A verbatim transcript of the lines below, starting at the first and ending with the one that holds "theorem of_execReadExchange (clocked", is what should be produced.

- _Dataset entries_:

○ ○ ○ ○ ○

-- ==== Sys2Proof/Laws/LegalCommands.lean ====
section
/-!
SUPPORT. Every command keeps the part legal (`Chip.Legal`): one lemma for each command's meaning.
-/
namespace Sys2Proof.Machine

namespace Chip.Legal

theorem of_execReadExchange (clocked : Nat) {s t : State} (h : s.chip.Legal)
    (e : Machine.execReadExchange clocked s = .next t) :
    t.chip.Legal := by
  unfold Machine.execReadExchange at e
  refine effect h (fun c h => ?_) e
  split
  · exact modLink h rfl
  · refine modLinkSets h (fun hk => ?_)
    dsimp only
    split
    · exact Link.Legal.headRead (k := { c.link with ldo := _ }) hk
    · exact hk

theorem of_execWriteExchange (bytes : List Byte) {s t : State} (h : s.chip.Legal)
    (e : Machine.execWriteExchange bytes s = .next t) : t.chip.Legal := by
  unfold Machine.execWriteExchange at e
  refine effect h (fun c h => ?_) e
  try dsimp only
  repeat' (first | assumption | with_reducible (first | apply judgeWrite | refine modLink ?_ rfl) | intro _ | split)

theorem of_execPowerOnReset {s t : State} (h : s.chip.Legal) (e : Machine.execPowerOnReset s = .next t) : t.chip.Legal := by
  unfold Machine.execPowerOnReset at e
  exact effect h (fun c _ => start) e

theorem of_execInitialisationEnd (s0 s1 s2 s3 : LineSense) {s t : State} (h : s.chip.Legal)
    (e : Machine.execInitialisationEnd s0 s1 s2 s3 s = .next t) : t.chip.Legal := by
  unfold Machine.execInitialisationEnd at e
  refine effect h (fun c h => ?_) e
  split
  · exact h
  · exact beginLine _ _ _ (beginLine _ _ _ (beginLine _ _ _ (beginLine _ _ _
      (show Chip.Legal _ from noteDev h .ready c.readyDetail))))

theorem of_execClockTick {s t : State} (h : s.chip.Legal) (e : Machine.execClockTick s = .next t) : t.chip.Legal := by
  unfold Machine.execClockTick at e
  refine effect h (fun c h => ?_) e
  split
  · refine ⟨⟨h.1.1, h.1.2.1, fun l => ?_, h.1.2.2.2⟩, h.2⟩
    have hl := h.1.2.2.1 l
    simp only [Fin.getElem_fin, Vector.getElem_ofFn] at hl ⊢
    unfold Line.Legal Line.second at *
    dsimp only
    split <;> omega
  · exact h

theorem of_execUnknownRequest {s t : State} (h : s.chip.Legal) (e : Machine.execUnknownRequest s = .next t) :
    t.chip.Legal := by
  unfold Machine.execUnknownRequest at e
  refine effect h (fun c h => ?_) e
  try dsimp only
  repeat' (first | assumption | with_reducible (first | apply dispatch | apply refuse) | intro _ | split)

theorem of_execGetStatus {s t : State} (h : s.chip.Legal) (e : Machine.execGetStatus s = .next t) : t.chip.Legal := by
  unfold Machine.execGetStatus at e
  refine effect h (fun c h => ?_) e
  try dsimp only
  repeat' (first | assumption | with_reducible (first | apply deviceRequest | apply walked | apply normal) | intro _ | split)

theorem of_execConfigureDevice {s t : State} (h : s.chip.Legal) (e : Machine.execConfigureDevice s = .next t) :
    t.chip.Legal := by
  unfold Machine.execConfigureDevice at e
  refine effect h (fun c h => deviceRequest h _ (fun c r h => walked h (fun x _ => ?_))) e
  dsimp only
  split
  · split
    · next hr =>
      refine normal (relow _ ?_) _ _
      obtain ⟨⟨h1, h2, h3, h4, h5, h6, h7, _, _⟩, hb⟩ := h
      exact ⟨⟨h1, h2, h3, h4, h5, h6, h7, hr.1, hr.2.1⟩, hb⟩
    · exact refuse h _ _
  · exact refuse h _ _

theorem of_execSetClock {s t : State} (h : s.chip.Legal) (e : Machine.execSetClock s = .next t) : t.chip.Legal := by
  unfold Machine.execSetClock at e
  refine effect h (fun c h => ?_) e
  try dsimp only
  repeat' (first | assumption | with_reducible (first | apply deviceRequest | apply walked | apply normal) | intro _ | split)

theorem of_execDeviceReset {s t : State} (h : s.chip.Legal) (e : Machine.execDeviceReset s = .next t) : t.chip.Legal := by
  unfold Machine.execDeviceReset at e
  exact effect h (fun c h => deviceRequest h _ (fun c r h => walked h (fun x _ => deviceReset c h))) e

theorem of_execCreateObject {s t : State} (h : s.chip.Legal) (e : Machine.execCreateObject s = .next t) : t.chip.Legal := by
  unfold Machine.execCreateObject at e
  refine effect h (fun c h => ?_) e
  try dsimp only
  repeat' (first
    | assumption
    | with_reducible (first
      | apply deviceRequest | apply walked | (apply createObj_eq; rotate_left; assumption) | apply normal | apply refuse)
    | intro _
    | split)

theorem of_execDeleteObject {s t : State} (h : s.chip.Legal) (e : Machine.execDeleteObject s = .next t) : t.chip.Legal := by
  unfold Machine.execDeleteObject at e
  refine effect h (fun c h => deviceRequest h _ (fun c r h => walked h (fun x _ => named h (fun i o ho => ?_)))) e
  have hd : (c.deleteObj i o).1.Legal := deleteObj c i o (lookup_obj ho).1 (lookup_obj ho).2 h
  split
  · exact refuse h _ _
  · split
    · next heq => rw [heq] at hd; exact normal hd _ _
    · next heq => rw [heq] at hd; exact normal hd _ _

theorem of_execGetObjectInfo {s t : State} (h : s.chip.Legal) (e : Machine.execGetObjectInfo s = .next t) : t.chip.Legal := by
  unfold Machine.execGetObjectInfo at e
  refine effect h (fun c h => ?_) e
  try dsimp only
  repeat' (first
    | assumption
    | with_reducible (first
      | apply deviceRequest | apply walked | apply named | apply normal)
    | intro _
    | split)

theorem of_execListObjects {s t : State} (h : s.chip.Legal) (e : Machine.execListObjects s = .next t) : t.chip.Legal := by
  unfold Machine.execListObjects at e
  refine effect h (fun c h => ?_) e
  try dsimp only
  repeat' (first
    | assumption
    | with_reducible (first
      | apply deviceRequest | apply walked | apply refuse | apply normal)
    | intro _
    | split)

theorem of_execReadObject {s t : State} (h : s.chip.Legal) (e : Machine.execReadObject s = .next t) : t.chip.Legal := by
  unfold Machine.execReadObject at e
  refine effect h (fun c h => deviceRequest h _ (fun c r h => walked h (fun x _ => named h (fun i o _ => ?_)))) e
  dsimp only
  repeat' (first | assumption | with_reducible (first | apply refuse | apply normal | apply refuse) | split)
  all_goals
    rename_i c' ch heq
    have h' : c'.Legal := bindLink_eq _ _ _ _ _ _ h heq
    exact h'

theorem of_execWriteObject {s t : State} (h : s.chip.Legal) (e : Machine.execWriteObject s = .next t) : t.chip.Legal := by
  unfold Machine.execWriteObject at e
  refine effect h (fun c h => deviceRequest h _ (fun c r h => walked h (fun x _ => named h (fun i o _ => ?_)))) e
  repeat' (first | assumption | with_reducible (first | apply refuse | apply normal | apply takeEmpties) | split)
  all_goals
    rename_i c' ch heq
    have h' : c'.Legal := bindLink_eq _ _ _ _ _ _ h heq
    exact h'

theorem of_execAbortDevice {s t : State} (h : s.chip.Legal) (e : Machine.execAbortDevice s = .next t) : t.chip.Legal := by
  unfold Machine.execAbortDevice at e
  refine effect h (fun c h => ?_) e
  try dsimp only
  repeat' (first
    | assumption
    | with_reducible (first
      | apply dispatch | apply walked | apply abortRead | (apply abortRead_eq; rotate_left; assumption) | apply abortWrite
      | (apply abortWrite_eq; rotate_left; assumption) | apply normal)
    | intro _
    | split)

theorem of_execGetLineStatus {s t : State} (h : s.chip.Legal) (e : Machine.execGetLineStatus s = .next t) : t.chip.Legal := by
  unfold Machine.execGetLineStatus at e
  refine effect h (fun c h => ?_) e
  try dsimp only
  repeat' (first | assumption | with_reducible (first | apply lineRequest | apply walked | apply normal) | intro _ | split)

theorem of_execSetLineSettings {s t : State} (h : s.chip.Legal) (e : Machine.execSetLineSettings s = .next t) :
    t.chip.Legal := by
  unfold Machine.execSetLineSettings at e
  refine effect h (fun c h => lineRequest h _ (fun c r l h => walked h (fun x hw => ?_))) e
  split
  · next g =>
    refine normal (modLine h (fun hn => ?_)) _ _
    unfold walkLineSettings at hw
    split at hw
    · split at hw
      · next hx =>
        injection hw with hw
        injection hw with hw
        subst hw
        simp only [within, Bool.and_eq_true, decide_eq_true_eq] at hx
        unfold Line.Legal at *
        dsimp only
        omega
      · injection hw with hw
        contradiction
    · contradiction
  · exact refuse h _ _

theorem of_execClearFaults {s t : State} (h : s.chip.Legal) (e : Machine.execClearFaults s = .next t) : t.chip.Legal := by
  unfold Machine.execClearFaults at e
  refine effect h (fun c h => ?_) e
  try dsimp only
  repeat' (first
    | assumption
    | with_reducible (first
      | apply lineRequest | apply walked | apply normal | apply refuse | (refine modLine ?_ id) | (refine modLine ?_ ?_))
    | intro _
    | split)

theorem of_execLineReset {s t : State} (h : s.chip.Legal) (e : Machine.execLineReset s = .next t) : t.chip.Legal := by
  unfold Machine.execLineReset at e
  refine effect h (fun c h => ?_) e
  try dsimp only
  repeat' (first
    | assumption
    | with_reducible (first
      | apply lineRequest | apply walked | apply refuse | apply lineReset)
    | intro _
    | split)

theorem of_execDial {s t : State} (h : s.chip.Legal) (e : Machine.execDial s = .next t) : t.chip.Legal := by
  unfold Machine.execDial at e
  refine effect h (fun c h => ?_) e
  try dsimp only
  repeat' (first
    | assumption
    | with_reducible (first
      | apply lineRequest | apply walked | apply refuse | (apply takeFor_eq; rotate_left; assumption) | apply seizeDial)
    | intro _
    | split)

theorem of_execAnswer {s t : State} (h : s.chip.Legal) (e : Machine.execAnswer s = .next t) : t.chip.Legal := by
  unfold Machine.execAnswer at e
  refine effect h (fun c h => ?_) e
  try dsimp only
  repeat' (first
    | assumption
    | with_reducible (first
      | apply lineRequest | apply walked | apply refuse | apply answerPlan | apply answerFor)
    | intro _
    | split)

○ ○ ○ ○ ○

- _SOLUTION TO THE PROBLEM_:
-- ==== Sys2Proof/Laws/LegalCommands.lean ====
section
/-!
SUPPORT. Every command keeps the part legal (`Chip.Legal`): one lemma for each command's meaning.
-/
namespace Sys2Proof.Machine

namespace Chip.Legal

theorem of_execReadExchange (clocked : Nat) {s t : State} (h : s.chip.Legal)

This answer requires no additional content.